Install the MCP server: `npx -y @aryanbv/pdf-edit-mcp`

## Performance

Benchmarks on Windows 11, Python 3.12, WinAnsi PDFs:

| Operation | Input | Time |
|-----------|-------|------|
| `get_text()` | 100-page PDF | ~0.3s |
| `find()` | 100-page PDF, 900 matches | ~0.3s |
| `replace()` | Single page | ~0.03s |
| `batch_replace()` | 50 edits | ~0.1s |

Identity-H PDFs (Chrome, Google Docs) may be slower due to CMap parsing. Performance scales linearly with page count.

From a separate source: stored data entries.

/-- Bytes read from, and written to, a contributor's buffers. -/
def State.partRead (s : State) (c : CtxId) (p : CollPart) (w : Word) (off n : Nat) : (List Byte × List EngFault) × State :=
  s.engReadAll c p.shapes false (wordVas w off n)
def State.partWrite (s : State) (c : CtxId) (p : CollPart) (vc : BitVec 3) (off : Nat) (bs : List Byte) : List EngFault × State :=
  let ((ps, es), s) := s.engTargets c p.shapes false false (wordVas p.dst off bs.length)
  if es.isEmpty then ([], (s.engWriteAt c (ps.zip bs)).sendFar vc c p.id (ps.zip bs)) else (es, s)

/-- Whether a part's buffers, or a contributor of its instance, lie in a module whose route has no usable link left (R393, R394). -/
def State.partCut (s : State) (c : CtxId) (x : Coll) (p : CollPart) : Bool :=
  [p.src, p.dst].any (fun w =>
    match (s.engPlace c.core (s.ctx c).part p.shapes w.toNat false false).1 with
    | .ok (some (.far pa, _)) => (Config.farModule (pa / 2 ^ 16)).any (fun m => !s.reaches m)
    | _ => false) ||
  x.members.any (fun m => m.far.any (fun f => !s.reaches f))

-- Sending -------------------------------------------------------------------------------------------------------

/-- Bytes [off, off + n) of a message, from the sender's source, its reduced block or its sweeps, with the flags that
forming them raises (R378, R381, R383). -/
def State.msgBytes (s : State) (c : CtxId) (p : CollPart) (n q : Nat) (m : Msg) (off len : Nat) : (List Byte × Flags × List EngFault) × State :=
  let plainRead (w : Word) (o : Nat) : (List Byte × Flags × List EngFault) × State :=
    let ((bs, es), s) := s.partRead c p w o len
    ((bs, 0, es), s)
  match m.what with
  | .token => ((List.replicate len 0, 0, []), s)
  | .source => plainRead p.src off
  | .block => plainRead p.src ((blockOf p.elem p.len n m.dest).1 + off)
  | .reduced => plainRead p.dst ((blockOf p.elem p.len n q).1 + off)
  | .up =>
    let ((bs, es), s) := s.partRead c p p.src off len
    if q = 0 then ((bs, 0, es), s)
    else
      let (r, f) := combineBytes p (((p.have q (q - 1)).drop off).take len) bs
      ((r, f, es), s)
  | .down =>
    let ((bs, es), s) := s.partRead c p p.src off len
    if q + 1 = n then ((bs, 0, es), s)
    else
      let (r, f) := combineBytes p bs (((p.have (n - q - 1) (q + 1)).drop off).take len)
      ((r, f, es), s)

/-- Where the bytes of a message go in the receiver's buffers: an offset from its destination; none are only kept for a
combination (R377, R381, R383). -/
def placeOf (p : CollPart) (n w : Nat) (m : Msg) : Option Nat :=
  match m.what with
  | .token | .block => none
  | .source => some (if p.kind = .agath then w * p.len else 0)
  | .reduced => some (blockOf p.elem p.len n w).1
  | .up => some 0
  | .down => some p.len

/-- A message of a part, and the bytes of it that are sent. -/
def nextMsg : List Msg → Nat → Option (Msg × Nat)
  | [], _ => none
  | m :: r, sent => if sent < m.len then some (m, sent) else nextMsg r (sent - m.len)

/-- A mismatch of two contributors' descriptors (R375). -/
def mismatch (a b : CollPart) : Bool :=
  a.kind != b.kind || a.op != b.op || a.fmt != b.fmt || a.len != b.len || a.root != b.root

/-- The bytes of the next chunk of a message: whole elements, at most the communicator's chunk size (R380). -/
def chunkOf (p : CollPart) (e : CommEntry) (m : Msg) (off : Nat) : Nat := min (2 ^ e.chunk / max 1 p.elem * p.elem) (m.len - off)

/-- A chunk of a message from rank w is received by a part: it goes to its place in the destination, or is kept for a combination;
or it meets a fault there and is abandoned (R266, R377, R381). -/
def State.receivePart (s : State) (d : CtxId) (x : Coll) (o : CollPart) (e : CommEntry) (w round : Nat) (m : Msg) (off : Nat) (bs : List Byte)
    (fl : Flags) : Bool × State :=
  let (fs, s) := match placeOf o x.members.length w m with
    | some base => s.partWrite d o e.vc (base + off) bs
    | none => ([], s)
  if !fs.isEmpty then (false, s.partFault d.core x o fs)
  else
    let wrote := if (placeOf o x.members.length w m).isSome then bs.length else 0
    (true, s.setPartOf d.core { o with inbox := o.inbox ++ [(round, w, bs)], delivered := o.delivered + wrote, flags := o.flags ||| fl })

/-- A chunk of a message goes from its sender to its receiver as a whole, or is abandoned at a fault (R266, R380); to another module
it goes over a link on the communicator's virtual channel (R392), unless the contributor there has ended the instance, by a free choice
(R375; log entry 19). With the state, whether a chunk was sent. -/
def State.sendPart (s : State) (c : CtxId) (x : Coll) (p : CollPart) (e : CommEntry) (m : Msg) (off : Nat) : Option (Bool × State) :=
  let n := x.members.length
  let q := x.rank c
  let len := chunkOf p e m off
  match x.members[m.dest]? with
  | none => none
  | some d =>
    match d.far with
    | some far =>
      let (k, s) := s.draw
      if !s.reaches far then some (false, s.withdrawInstance x 0x0A)
      else if Config.coin k then some (false, s.endInstance x 0x09 none)
      else
        let ((bs, fl, es), s) := s.msgBytes c p n q m off len
        if !es.isEmpty then some (false, s.partFault c.core x p es)
        else
          let s := s.putFlit far e.vc c p.id false (bs.zipIdx.map (fun b => ((off + b.2, b.1) : Host.Cell)))
          some (true, s.setPartOf c.core { p with sent := p.sent + len, flags := p.flags ||| fl })
    | none =>
      match s.partOf x d.at_ with
      | none => none
      | some o =>
        if !o.started || o.suspended || o.status != 0 then none
        else
          let ((bs, fl, es), s) := s.msgBytes c p n q m off len
          if !es.isEmpty then some (false, s.partFault c.core x p es)
          else
            match s.receivePart d.at_ x o e q p.round m off bs (if m.what = .reduced && x.slot == some true then p.flags else 0) with
            | (false, s) => some (false, s)
            | (true, s) =>
              let p := (s.partOf x c).getD p
              some (true, s.setPartOf c.core { p with sent := p.sent + len, flags := p.flags ||| fl })

/-- The next chunk of a round's messages from other modules comes in, by a free choice and with free bytes (log entry 19). -/
def State.farArrival (s : State) (c : CtxId) (x : Coll) (p : CollPart) (e : CommEntry) : Option (Bool × State) :=
  let n := x.members.length
  let q := x.rank c
  let open_ := (p.incoming n q p.round).find? (fun m => ((x.members[m.1]?).bind (·.far)).any s.reaches && (p.have p.round m.1).length < m.2.len)
  match open_ with
  | none => none
  | some (w, m) =>
    let (d, s) := s.draw
    if !Config.coin d then none
    else
      let off := (p.have p.round w).length
      let bs := (List.range (chunkOf p e m off)).map (fun i => Config.farByte i d)
      let (k, s) := s.draw
      if Config.coin k then some (false, s.endInstance x 0x09 none)
      else some (false, (s.receivePart c x p e w p.round m off bs 0).2)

Memory stays under 500MB for 100-page operations.

## Tested PDF generators

CI runs on Python 3.12 and 3.13. The test suite validates against PDFs from multiple generators:

| Generator | Encoding | Character Agreement |
|-----------|----------|-------------------|
| Chrome (Print to PDF) | Identity-H | 100% |
| Google Docs | Identity-H | 100% |
| reportlab (4 variants) | WinAnsi | 100% |
| pikepdf (synthetic) | WinAnsi | 100% |

## Error handling

```
PDFEditError (base)
├── FontNotFoundError    — font not in PDF or not on system
├── EncodingError        — CMap parse failure or unmappable characters
├── OperatorError        — content stream parse/unparse failure
└── ReflowError          — paragraph reflow failure
```

All exceptions inherit from `PDFEditError`. Catch the base class for general error handling, or specific subclasses for targeted recovery.

## Tech stack

| Library | Purpose | License |
|---------|---------|---------|
| [pikepdf](https://github.com/pikepdf/pikepdf) | Content stream parse/unparse, PDF manipulation | MPL-2.0 |
| [fonttools](https://github.com/fonttools/fonttools) | Font extraction, CMap parsing, glyph metrics | MIT |
| [pdfminer.six](https://github.com/pdfminer/pdfminer.six) | Text extraction with positional data | MIT |

## Development

```bash
git clone https://github.com/AryanBV/pdf-edit-engine.git
cd pdf-edit-engine
python -m venv .venv
source .venv/bin/activate      # Linux/macOS
# .venv\Scripts\activate       # Windows
pip install -e ".[dev]"

make lint        # ruff check src/ tests/
make typecheck   # mypy strict
make test        # pytest with coverage
make all         # lint + typecheck + test
```

## Known limitations

- Cross-paragraph reflow not supported — text reflows within a single paragraph only
- Type 3 fonts (bitmap/procedural) not supported for extension
- PDF/A compliance not maintained after editing
- Digital signatures invalidated by any edit (inherent to PDF signatures)

Full list: [LIMITATIONS.md](LIMITATIONS.md)

## Contributing

Contributions welcome. Run `make all` before submitting a PR. See [docs/architecture.md](docs/architecture.md) for module details and [docs/decisions.md](docs/decisions.md) for design rationale.

## License

MIT — see [LICENSE](LICENSE) for details.